Closed pySilver closed 10 years ago
I'll look at it.
This is not a bug in Morfologik. Here is the output from parsing your input:
> 'nie'
- nie, conj+qub - on, ppron3:pl:acc:m2.m3.f.n1.n2.p2.p3:ter:akc.nakc:praep+ppron3:sg:acc:n1.n2:ter:akc.nakc:praep
> 'zabrakło'
- zabraknąć, verb:praet:sg:n1.n2:ter:perf:nonrefl
> 'oczywiście'
- oczywiście, adv:pos+qub
> 'wpadek'
- wpadka, subst:pl:gen:f
> 'największym'
- duży, adj:pl:dat:m1.m2.m3.f.n1.n2.p1.p2.p3:sup+adj:sg:inst:m1.m2.m3.n1.n2:sup+adj:sg:loc:m1.m2.m3.n1.n2:sup - wielki, adj:pl:dat:m1.m2.m3.f.n1.n2.p1.p2.p3:sup+adj:sg:inst:m1.m2.m3.n1.n2:sup+adj:sg:loc:m1.m2.m3.n1.n2:sup
> 'zaskoczeniem'
- zaskoczenie, subst:sg:inst:n2 - zaskoczyć, ger:sg:inst:n2:perf:aff:refl.nonrefl
> 'okazał'
- okazać, verb:praet:sg:m1.m2.m3:ter:perf:refl.nonrefl
> 'się'
- się, siebie:acc:nakc+siebie:gen:nakc+subst:sg:nom:n2
> 'dla'
- dla, prep:gen
> 'nas'
- my, ppron12:pl:acc:m1.m2.m3.f.n1.n2.p1.p2.p3:pri+ppron12:pl:gen:m1.m2.m3.f.n1.n2.p1.p2.p3:pri+ppron12:pl:loc:m1.m2.m3.f.n1.n2.p1.p2.p3:pri
> 'strój'
- strój, subst:sg:acc:m3+subst:sg:nom:m3 - stroić, verb:impt:sg:sec:imperf:refl.nonrefl
> 'katarzyny'
> 'zielińskiej'
> 'której'
- który, adj:sg:dat:f:pos+adj:sg:gen:f:pos+adj:sg:loc:f:pos
> 'ewidentnie'
- ewidentnie, adv:pos
> 'o'
- o, interj+prep:acc+prep:loc - ocean, brev:pun - ojciec, brev:pun
> 'coś'
- coś, qub+subst:sg:acc:n2+subst:sg:gen:n2+subst:sg:nom:n2
> 'chodziło'
- chodzić, verb:praet:sg:n1.n2:ter:imperf:nonrefl
> 'ale'
- ale, conj+qub
> 'wciąż'
- wciąż, adv
> 'nie'
- nie, conj+qub - on, ppron3:pl:acc:m2.m3.f.n1.n2.p2.p3:ter:akc.nakc:praep+ppron3:sg:acc:n1.n2:ter:akc.nakc:praep
> 'wiemy'
- wiedzieć, verb:fin:pl:pri:imperf:nonrefl+verb:fin:pl:pri:imperf:refl.nonrefl
> 'o'
- o, interj+prep:acc+prep:loc - ocean, brev:pun - ojciec, brev:pun
> 'co'
- co, comp+prep:acc+prep:nom+qub - co, subst:sg:acc:n2 - co, subst:sg:gen:n2 - co, subst:sg:nom:n2
You have to look upstream at where this gets messed up. I've committed the sample code to produce the above to the repository.
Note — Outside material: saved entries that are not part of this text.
/-- The engines that have sections. -/
def State.codecsDue (s : State) : List Nat := (List.range 32).filter fun k => !(s.segment k).isEmpty

/-- Finishes the round when every engine has done its second pass. -/
def State.tryFinish (s : State) : State :=
  match s.deltaOpen with
  | none => s
  | some (r, _) => if s.codecsDue.all fun k => s.delta.pass2.contains k then s.finishRound r else s

/-- The rounds that wait are taken up; one for which no engine has a section is formed at once. -/
def State.nextRounds (s : State) : State := iterate (fun t => t.takeRound.tryFinish) s.deltaNext.length s

/-- Latches the partners whose SNAP_REQ arrived before pass 2 began. -/
def State.latchSnaps (s : State) : State :=
  match s.delta.snaps with
  | some _ => s
  | none =>
    let ps := (List.range 256).filter fun p => (s.partner p).snapReq
    let s1 := ps.foldl (fun (t : State) p => t.setPartner p { t.partner p with snapReq := false }) s
    { s1 with delta := { s1.delta with snaps := some ps } }

/-- The second pass of engine k for round r, opened at waypoint w, which its draws take (DEDUCED, assumption 49). -/
def State.secondPass (s : State) (k r w : Nat) : State :=
  let s0 := s.latchSnaps
  let rs := (s0.segment k).flatMap fun i => s0.sectReads (s0.sect i)
  let ws := (s0.segment k).flatMap fun i => s0.sectWrites r (s0.sect i)
  match s0.sectTrouble rs with
  | some t => s0.codecFail k t
  | none =>
    match ws.find? fun x => decide (x.2 ≠ 0) && !populated x.1 x.2 with
    | some x => s0.codecFail k (.violation x.1)
    | none =>
      let s1 := (s0.segmentFirsts (s0.segment k)).foldl (fun t p => t.passTwo k r w p.2 p.1) (s0.noteReads rs)
      (State.tryFinish { s1 with delta := { s1.delta with pass2 := s1.delta.pass2 ++ [k] } }).nextRounds

/-- DELTA_SECOND_PASS: engine k passes over its segment again; the last engine forms the round stream. -/
def execDeltaSecondPass (k : Fin 32) (s : State) : Host.Outcome State Fault Refusal :=
  match s.deltaOpen with
  | none => .next s
  | some (r, w) =>
    if !s.shardReady ∨ !s.codecWorks k ∨ !s.delta.pass1.contains k.val ∨ s.delta.pass2.contains k.val then .next s
    else .next (s.secondPass k r w)

/-! ### Opening and closing (R24, R300, R305) -/

/-- A stream waits unstarted in a partner's queue. -/
def State.txOf (s : State) (n : Nat) : Option TxStream := s.tx.find? fun x => x.num == n

/-- A stream unstarted at a round opening leaves a partner's queue, and its rounds are undelivered (R305). -/
def State.unqueue (s : State) (p n : Nat) : State :=
  let s1 := { s with tx := s.tx.map fun (x : TxStream) =>
    if x.num = n then { x with targets := x.targets.filter fun q => q ≠ p } else x }
  match s.txOf n with
  | some x => if x.kind = .snapshot then s1 else s1.addUndelivered p x.first
  | none => s1

/-- Streams formed for a partner and neither started nor sent. -/
def State.unstarted (s : State) (p : Nat) : List Nat :=
  (s.tx.filter fun x => x.targets.contains p && !x.sent.contains p
    && ((s.partner p).cur.map Prod.fst != some x.num)).map fun x => x.num

/-- A partner at the opening of a round: its unstarted streams fall back; a DOWN partner adds the round. -/
def State.openPartner (s : State) (wire p : Nat) : State :=
  let s1 := (s.unstarted p).foldl (fun t n => t.unqueue p n) s
  let s2 := s1.setPartner p { s1.partner p with queue := [] }
  if s2.ptrState p = 1 then s2 else s2.addUndelivered p wire

/-- Round r opens at waypoint w. It is formed once the rounds before it are. -/
def State.openRound (s : State) (r w : Nat) : State :=
  let wire := s.wireRound r
  let s1 := (s.setFld Reg.XCH_ROUND 63 32 wire).dropSpans
  if s1.xchEnabled then
    let s2 := s1.validPartners.foldl (fun t p => t.openPartner wire p) s1
    State.nextRounds { s2 with deltaNext := s2.deltaNext ++ [(r, w, s2.validPartners.filter s2.ptrUp)] }
  else s1

/-! ### Span and snapshot streams (R307, R309) -/

/-- The parts of a section in the held rounds of a range, oldest first. -/
def State.heldParts (s : State) (first last i : Nat) : List HeldPart :=
  (s.hold.filter fun e => decide (roundsFrom first e.1 ≤ roundsFrom first last)).filterMap fun e => partOf (splitChunks e.2.length e.2).1 i

/-- The chunks of a span stream. -/
def State.spanChunks (s : State) (first last : Nat) : List Chunk :=
  (List.range s.sectCount).flatMap fun i =>
    let x := s.sect i
    match s.heldParts first last i with
    | [] => []
    | ps => spanSection i x.start x.params (roundsFrom first last + 1) ps

/-- Raw DATA chunks of a span are counted by the engine whose segment holds the section (R284, R307). -/
def State.countEscapes (s : State) (cs : List Chunk) : State :=
  (List.range 32).foldl (fun t k =>
    t.count (Reg.CODEC_ESCAPES k) (cs.filter fun c => c.kind == 2 && c.escape && (s.segment k).contains c.table).length) s

/-- The last round whose stream is formed: the newest one in the hold store. -/
def State.lastFormed (s : State) : Nat := (s.hold.getLast?.map Prod.fst).getD (s.fld Reg.XCH_ROUND 63 32)

/-- SPAN_STREAM_FORM: the span stream [first, r] of the partners it is due to, r being the last round formed. -/
def execSpanStreamForm (first : Word) (s : State) : Host.Outcome State Fault Refusal :=
  let f := first.toNat
  match s.spanDue.find? fun e => e.1 == f with
  | none => .next s
  | some e =>
    if !s.wardPowered 7 then .next s
    else
      let last := s.lastFormed
      let s1 := { s with spanDue := s.spanDue.filter fun d => d.1 ≠ f }
      let cs := s.spanChunks f last
      .next (((s1.formStream .span f last (chunkListBytes cs) e.2).countEscapes cs).tally Reg.XCH_SPANS_SENT)

/-- The ANCHOR chunks of a section, from the anchor copy. -/
def State.anchorChunks (s : State) (i : Nat) : List Chunk :=
  let x := s.sect i
  let a := s.fld Reg.UPD_OUTER_STATE 63 32
  let applied := if a = 0xFFFFFFFF then a else s.wireRound a
  (List.range ((x.params + 32759) / 32760)).map fun j =>
    let at_ := x.start + 32760 * j
    let n := min 32760 (x.params - 32760 * j)
    escaped 3 i (leBytes 8 at_ ++ leBytes 4 applied ++ [0, 0, 0, 0] ++ s.load (s.regionAddr 4 + 2 * at_) (2 * n))

/-- SNAPSHOT_STREAM_FORM: the snapshot stream of the round that served the requests. -/
def execSnapshotStreamForm (s : State) : Host.Outcome State Fault Refusal :=
  match s.snapDue with
  | none => .next s
  | some (r, ps) =>
    if !s.wardPowered 7 then .next s
    else
      let bytes := chunkListBytes ((List.range s.sectCount).flatMap s.anchorChunks)
      .next ((({ s with snapDue := none }).formStream .snapshot r r bytes ps).count Reg.XCH_SNAP_SERVED ps.length)

end Sys2Proof.Machine
end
Damn... wait... the ocean/ ojciec is there!
o o interj+prep:acc+prep:loc o ocean brev:pun o ojciec brev:pun
This seems to be a problem in the latest source forms dictionary. @milekpl can you confirm?
This is a feature of expanding abbreviations. Disambiguation is up to the user. Marcin 11 sie 2014 15:29 "Dawid Weiss" notifications@github.com napisał(a):
o o interj+prep:acc+prep:loc o ocean brev:pun o ojciec brev:pun
This seems to be a problem in the latest source forms dictionary. @milekpl https://github.com/milekpl can you confirm?
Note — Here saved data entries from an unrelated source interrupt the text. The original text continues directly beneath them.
/-- The rate after one base interval whose smallest queuing delay is q µs. -/
def State.nextRate (s : State) (p q : Nat) : Nat :=
  let pace := s.reg (banked Reg.XCH_PTR_PACE p)
  let target := bitsOf pace 15 0
  let rate := (s.partner p).rate
  if q ≤ target then min (rate + bitsOf pace 23 16 * 10000000) (s.rateMax p)
  else
    let beta := bitsOf pace 31 24
    let cut := if 2 * (q - target) ≤ q then rate * beta * (q - target) / (256 * q) else rate * beta / 512
    max (rate - cut) (s.rateMin p)

/-- PACER_RATE_UPDATE: once per base interval. -/
def execPacerRateUpdate (p : Fin 256) (s : State) : Host.Outcome State Fault Refusal :=
  let x := s.partner p
  match x.base s.now, x.qmin with
  | some b, some q =>
    if s.ptrUp p ∧ x.interval + b * 1000 ≤ s.now then
      let s1 := s.setRate p (s.nextRate p q)
      .next (s1.setPartner p { s1.partner p with interval := s.now, qmin := none })
    else .next s
  | _, _ => .next s

/-! ### Partners coming and going (R296, R297) -/

/-- A partner comes UP: its pacer restarts, and base and rtts start afresh. -/
def State.partnerUp (s : State) (p : Nat) : State :=
  let s1 := (s.setPtrState p 1).setRate p (s.rateStart p)
  s1.setPartner p { s1.partner p with rtts := [], qmin := none, interval := s.now, nextSend := s.now }

/-- An authenticated packet with a TIME has come from a partner. -/
def State.heardFrom (s : State) (p time : Nat) : State :=
  let s1 := s.setPartner p { s.partner p with heard := s.now, newest := time }
  if s1.ptrState p = 1 then s1 else s1.partnerUp p

/-- A partner goes DOWN: the rest of the stream in progress and what waits to be re-sent are not sent. -/
def State.partnerLost (s : State) (p : Nat) : State :=
  let x := s.partner p
  let s1 := match x.cur with
    | some (n, _) => s.markSent n p
    | none => s
  ((s1.setPartner p { x with cur := none, resend := [] }).setPtrState p 2).tally Reg.XCH_PARTNER_DOWN

/-- PARTNER_DOWN: DOWN_MS without an authenticated packet. -/
def execPartnerDown (p : Fin 256) (s : State) : Host.Outcome State Fault Refusal :=
  if s.ptrUp p ∧ (s.partner p).heard + s.downTime ≤ s.now ∧ s.wardPowered 7 then .next (s.partnerLost p) else .next s

/-- VALID goes to 1 (R297). -/
def State.validatePartner (s : State) (p : Nat) : State :=
  if s.ptrValid p then s
  else
    let s1 := ((s.setFld (ptrCfg p) 31 31 1).setPtrState p 2).setUndelivered p none
    ((s1.setPartner p {}).setRate p (s.rateStart p)).sendProbe p

/-- VALID goes to 0: the partner is OFF. -/
def State.invalidatePartner (s : State) (p : Nat) : State :=
  let s1 := ((s.setFld (ptrCfg p) 31 31 0).setPtrState p 0).setPartner p {}
  { s1 with tx := s1.tx.map fun (x : TxStream) => { x with targets := x.targets.filter fun q => q ≠ p } }

/-- PARTNER_VALID. -/
def execPartnerValid (who : Requester) (p : Fin 256) (s : State) : Host.Outcome State Fault Refusal :=
  .next (s.command who pgXCH fun t => t.validatePartner p)

/-- PROBE_TIMER: a PROBE to each partner of the port whose interval has passed. -/
def execProbeTimer (p : Fin 2) (s : State) : Host.Outcome State Fault Refusal :=
  if !s.portWorks p then .next s
  else
    let due := s.validPartners.filter fun q => decide (s.ptrPort q = p.val) && (match (s.partner q).probed with
      | some t => decide (t + s.probeTime ≤ s.now)
      | none => true)
    .next (due.foldl State.sendProbe s)

/-! ### Receiving packets (R291) -/

/-- The frame's own sizes: LEN bytes of payload, 1 to 8,192, and a 16-byte tag. -/
def frameShaped (f : Frame) : Bool :=
  decide (f.payload.length = f.len.toNat) && decide (1 ≤ f.len.toNat ∧ f.len.toNat ≤ 8192) && decide (f.tag.length = 16)

/-- A frame is received by a port: counted, checked, and taken from a partner, or discarded. Where it is taken, `act` acts
on the partner and the plaintext. -/
def State.receive (s : State) (p : Nat) (f : Frame) (act : State → Nat → List Byte → State) : State :=
  let x := s.cipher p
  let s1 := ((s.tally (Reg.FP_RX_FRAMES p)).progress (pgFP p) 1).setCipher p { x with rxWait := x.rxWait + 1 }
  let partner := s1.partnerOf f
  if !frameShaped f then s1.tally (Reg.FP_RX_DISCARD p)
  else match s1.openFrame p partner f with
  | (s2, none) => s2.tally (Reg.FP_RX_DISCARD p)
  | (s2, some d) =>
    match partner with
    | none => s2.tally (Reg.FP_RX_DISCARD p)
    | some q => act (s2.heardFrom q f.time.toNat) q d

/-- A frame row: a frame of the row's type reaches the die while its port works. One with a bad frame check sequence is only
counted (assumption 52). -/
def State.frameRow (s : State) (p : Nat) (f : Frame) (typ : Nat) (act : State → Nat → List Byte → State) :
    Host.Outcome State Fault Refusal :=
  if f.typ.toNat ≠ typ ∨ !s.portWorks p then .next s
  else if f.badFcs then .next (s.tally (Reg.FP_RX_FCS p))
  else .next (s.receive p f act)

/-- Kind of the stream a packet names. -/
def frameKind (f : Frame) : StreamKind := if f.snap then .snapshot else if f.span then .span else .round

/-- A rx stream is the one a packet of a partner belongs to. -/
def RxStream.takes (x : RxStream) (q : Nat) (f : Frame) : Bool :=
  x.who == some q && x.num == f.stream.toNat && x.first == f.first.toNat && x.last == f.last.toNat
    && x.groups == f.groups.toNat && x.kind == frameKind f

/-- The header of a data or parity packet is in order. -/
def packetSane (f : Frame) : Bool :=
  let k := f.k.toNat
  let m := f.m.toNat
  let i := f.index.toNat
  decide (f.group.toNat < f.groups.toNat) && decide (1 ≤ k ∧ k ≤ 64) && decide (m ≤ 16) && decide (i < k + m)
    && (if f.typ = 1 then decide (i < k) else decide (k ≤ i) && decide (f.len.toNat = 8192))

/-- A snapshot stream is wanted from the partner. -/
def State.wantsSnapshot (s : State) (q num : Nat) : Bool :=
  match s.snapFetch with
  | some x => x.partner == q && (x.stream == none || x.stream == some num)
  | none => false

/-- A new receive stream; streams of the partner under the same number are over. -/
def State.newRx (s : State) (q : Nat) (f : Frame) : State :=
  let x : RxStream := { who := some q, num := f.stream.toNat, kind := frameKind f, first := f.first.toNat, last := f.last.toNat
                        groups := f.groups.toNat, size := 8192 * f.k.toNat, fedAt := s.now }
  let s1 := { s with rx := (s.rx.filter fun (y : RxStream) => !(y.who == some q && y.num == f.stream.toNat)) ++ [x] }
  let s2 := if x.kind = .span then s1.tally Reg.XCH_SPANS_RECV else s1
  match x.kind, s2.snapFetch with
  | .snapshot, some sf => { s2 with snapFetch := some { sf with stream := some f.stream.toNat } }
  | _, _ => s2

/-- Replaces a receive stream of a partner. -/
def State.setRx (s : State) (x : RxStream) : State :=
  { s with rx := s.rx.map fun (y : RxStream) => if y.who = x.who ∧ y.num = x.num then x else y }

/-- A FEEDBACK for a stream: ECHO, the TIME of the newest packet of the partner, and COUNT in network byte order. It goes to
a partner that is UP. -/
def State.sendFeedback (s : State) (q : Nat) (x : RxStream) : State :=
  let f := { blankFrame 4 (beBytes 4 (s.partner q).newest ++ beBytes 4 x.count ++ List.replicate 8 0) with
    first := BitVec.ofNat 32 x.first, last := BitVec.ofNat 32 x.last, stream := BitVec.ofNat 16 x.num }
  let s1 := s.setRx { x with unfed := 0, fedAt := s.now }
  if s.reaches q then s1.sendControl q f else s1

/-- A packet is put into its group; with K′ held the group is recovered. -/
def RxGroup.put (g : RxGroup) (i : Nat) (d : List Byte) : RxGroup × Bool :=
  let held := g.held ++ [(i, d)]
  let got := g.got ++ [i]
  if g.k ≤ held.length then
    ({ g with held := [], got := got, data := some (recoverGroup g.k held).flatten }, held.any fun e => decide (g.k ≤ e.1))
  else ({ g with held := held, got := got }, false)

/-- Recovered stream bytes wait in region RXQ while a handoff is in progress (R304). -/
def State.queueRx (s : State) (n : Nat) : State :=
  { s with handing := s.handing.map fun h => { h with queued := h.queued + n } }

/-- A handoff is in progress and region RXQ is full (R304). -/
def State.rxqFull (s : State) : Bool :=
  match s.handing with
  | some h => decide (s.regionSize 3 ≤ h.queued)
  | none => false

/-- A packet of a stream, sound and from a partner. A packet that is held or was held is a duplicate; any other of a group that
is recovered or lost is discarded (R291). -/
def State.takePacket (s : State) (p q : Nat) (f : Frame) (x : RxStream) (d : List Byte) : State :=
  let gi := f.group.toNat
  let g := (Map.find x.grp gi).getD { k := f.k.toNat, m := f.m.toNat }
  if g.lost ∨ g.k ≠ f.k.toNat then s.tally (Reg.FP_RX_DISCARD p)
  else if g.got.contains f.index.toNat then s.tally Reg.XCH_DUP
  else if g.data.isSome then s.tally (Reg.FP_RX_DISCARD p)
  else
    let (g1, repaired) := g.put f.index.toNat d
    let size := if gi + 1 < x.groups then 8192 * f.k.toNat else x.size
    let x1 := { x with grp := Map.set x.grp gi g1, size := size, arrived := s.now, count := x.count + 1, unfed := x.unfed + 1
                       nackAt := if x.nacks < s.nackLimit then s.now else x.nackAt
                       fedAt := if x.unfed = 0 then s.now else x.fedAt }
    let s1 := ((s.setRx x1).tallyIf repaired (Reg.FP_GROUPS_REPAIRED p)).queueRx ((g1.data.map List.length).getD 0)
    if 64 ≤ x1.unfed then s1.sendFeedback q x1 else s1

/-- A DATA or PARITY packet; while region RXQ is full it is an erasure (R304). -/
def State.takeData (s : State) (p : Nat) (f : Frame) (q : Nat) (d : List Byte) : State :=
  if s.rxqFull then s
  else if !packetSane f ∨ (f.snap ∧ !s.wantsSnapshot q f.stream.toNat) then s.tally (Reg.FP_RX_DISCARD p)
  else
    let s1 := if s.rx.any fun x => x.takes q f then s else s.newRx q f
    match s1.rx.find? fun x => x.takes q f with
    | none => s1
    | some x => s1.takePacket p q f x d

/-- DATA_PACKET. -/
def execDataPacket (p : Fin 2) (f : Frame) (s : State) : Host.Outcome State Fault Refusal :=
  s.frameRow p f 1 fun t q d => t.takeData p f q d

/-- PARITY_PACKET. -/
def execParityPacket (p : Fin 2) (f : Frame) (s : State) : Host.Outcome State Fault Refusal :=
  s.frameRow p f 2 fun t q d => t.takeData p f q d

/-! ### Control packets -/

/-- A field of a control payload, network byte order. -/
def payloadField (d : List Byte) (off n : Nat) : Nat := beNat (slice d off n)

/-- The packets of a group within its stream's packets: the first, and how many. -/
def groupSpan (fs : List Frame) (g : Nat) : Nat × Nat :=
  ((fs.findIdx? fun f => f.group.toNat == g).getD fs.length, (fs.filter fun f => f.group.toNat == g).length)

/-- A NACK (R293): packets not marked as held, lowest index first, until K′ less the held count are queued. -/
def State.takeNack (s : State) (q : Nat) (d : List Byte) : State :=
  let n := payloadField d 0 2
  let g := payloadField d 4 4
  let mask := payloadField d 8 16
  let fs := s.txFrames n
  let (at_, cnt) := groupSpan fs g
  if fs.isEmpty then s.tally Reg.XCH_NACK_GONE
  else
    let k := match fs[at_]? with
      | some f => f.k.toNat
      | none => 0
    let held := ((List.range cnt).filter fun i => bitOf mask i).length
    let want := ((List.range cnt).filter fun i => !bitOf mask i).take (k - held)
    let x := s.partner q
    s.setPartner q { x with resend := x.resend ++ want.map fun i => (n, at_ + i) }

/-- NACK. -/
def execNack (p : Fin 2) (f : Frame) (s : State) : Host.Outcome State Fault Refusal :=
  s.frameRow p f 3 fun t q d => if d.length < 32 then t.tally (Reg.FP_RX_DISCARD p) else t.takeNack q d

/-- A FEEDBACK gives a round-trip time in µs (R299). -/
def State.takeFeedback (s : State) (q : Nat) (d : List Byte) : State :=
  let rtt := (s.now / 1000 + 2 ^ 32 - payloadField d 0 4) % 2 ^ 32
  let x := s.partner q
  let l := (x.rtts.filter fun e => decide (s.now ≤ e.1 + 10000000000)) ++ [(s.now, rtt)]
  let b := match ({ x with rtts := l } : Partner).base s.now with
    | some b => b
    | none => rtt
  let qd := rtt - b
  let qm := match x.qmin with
    | some m => min m qd
    | none => qd
  (s.setPartner q { x with rtts := l, qmin := some qm }).setFld (ptrStatus q) 31 16 (min 0xFFFF (rtt / 10))

/-- FEEDBACK. -/
def execFeedback (p : Fin 2) (f : Frame) (s : State) : Host.Outcome State Fault Refusal :=
  s.frameRow p f 4 fun t q d => if d.length < 16 then t.tally (Reg.FP_RX_DISCARD p) else t.takeFeedback q d

/-- PROBE: answered with a PROBE_REPLY that echoes its TIME. -/
def execProbe (p : Fin 2) (f : Frame) (s : State) : Host.Outcome State Fault Refusal :=
  s.frameRow p f 5 fun t q _ => t.sendControl q (blankFrame 6 (beBytes 4 f.time.toNat ++ List.replicate 12 0))

/-- PROBE_REPLY: the partner has been heard. -/
def execProbeReply (p : Fin 2) (f : Frame) (s : State) : Host.Outcome State Fault Refusal :=
  s.frameRow p f 6 fun t _ _ => t

/-- ANCHOR_COPY is set and holds the shard. -/
def State.anchorCopyFits (s : State) : Bool :=
  decide (0 < s.regionSize 4) && decide (2 * s.fld Reg.UPD_SHARD 47 0 ≤ s.regionSize 4)

/-- SNAP_REQ: served at the next round opening; ignored where ANCHOR_COPY is unset or too small (R309). -/
def execSnapReq (p : Fin 2) (f : Frame) (s : State) : Host.Outcome State Fault Refusal :=
  s.frameRow p f 7 fun t q _ =>
    if t.anchorCopyFits then t.setPartner q { t.partner q with snapReq := true } else t

/-! ### Timers (R292, R294, R299, R308, R330) -/

/-- Groups of a stream that are neither recovered nor lost. -/
def RxStream.openGroups (x : RxStream) : List Nat :=
  (List.range x.groups).filter fun g => match Map.find x.grp g with
    | some y => y.data.isNone && !y.lost
    | none => true

/-- The NACK of a group. -/
def nackFrame (x : RxStream) (g : Nat) : Frame :=
  let held := match Map.find x.grp g with
    | some y => y.held.foldl (fun m e => Nat.lor m (2 ^ e.1)) 0
    | none => 0
  { blankFrame 3 (beBytes 2 x.num ++ [0, 0] ++ beBytes 4 g ++ beBytes 16 held ++ List.replicate 8 0) with
    first := BitVec.ofNat 32 x.first, last := BitVec.ofNat 32 x.last, stream := BitVec.ofNat 16 x.num }

/-- A group is lost. -/
def RxStream.lose (x : RxStream) (g : Nat) : RxStream :=
  let y := (Map.find x.grp g).getD { k := 0, m := 0 }
  { x with grp := Map.set x.grp g { y with held := [], lost := true } }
— Reply to this email directly or view it on GitHub https://github.com/morfologik/morfologik-stemming/issues/27#issuecomment-51773420 .
This will look like a bug to most people. I honestly thought they would not be abbreviations... to be honest, I don't think such entries make a lot of sense. Not without punctuation... Or a disambiguation engine.
In any case, stripping brev:pun (by tag) would be probably a sensible thing to do in any downstream projects.
This is also how Morfeusz works (or will work). Simply, morphological analysis requires disambiguation.
Many people use morfologik-stemming for simple stemming, without full morphological analysis. We don't have a publicly available disambiguation engine too, so this isn't a (realistic) option.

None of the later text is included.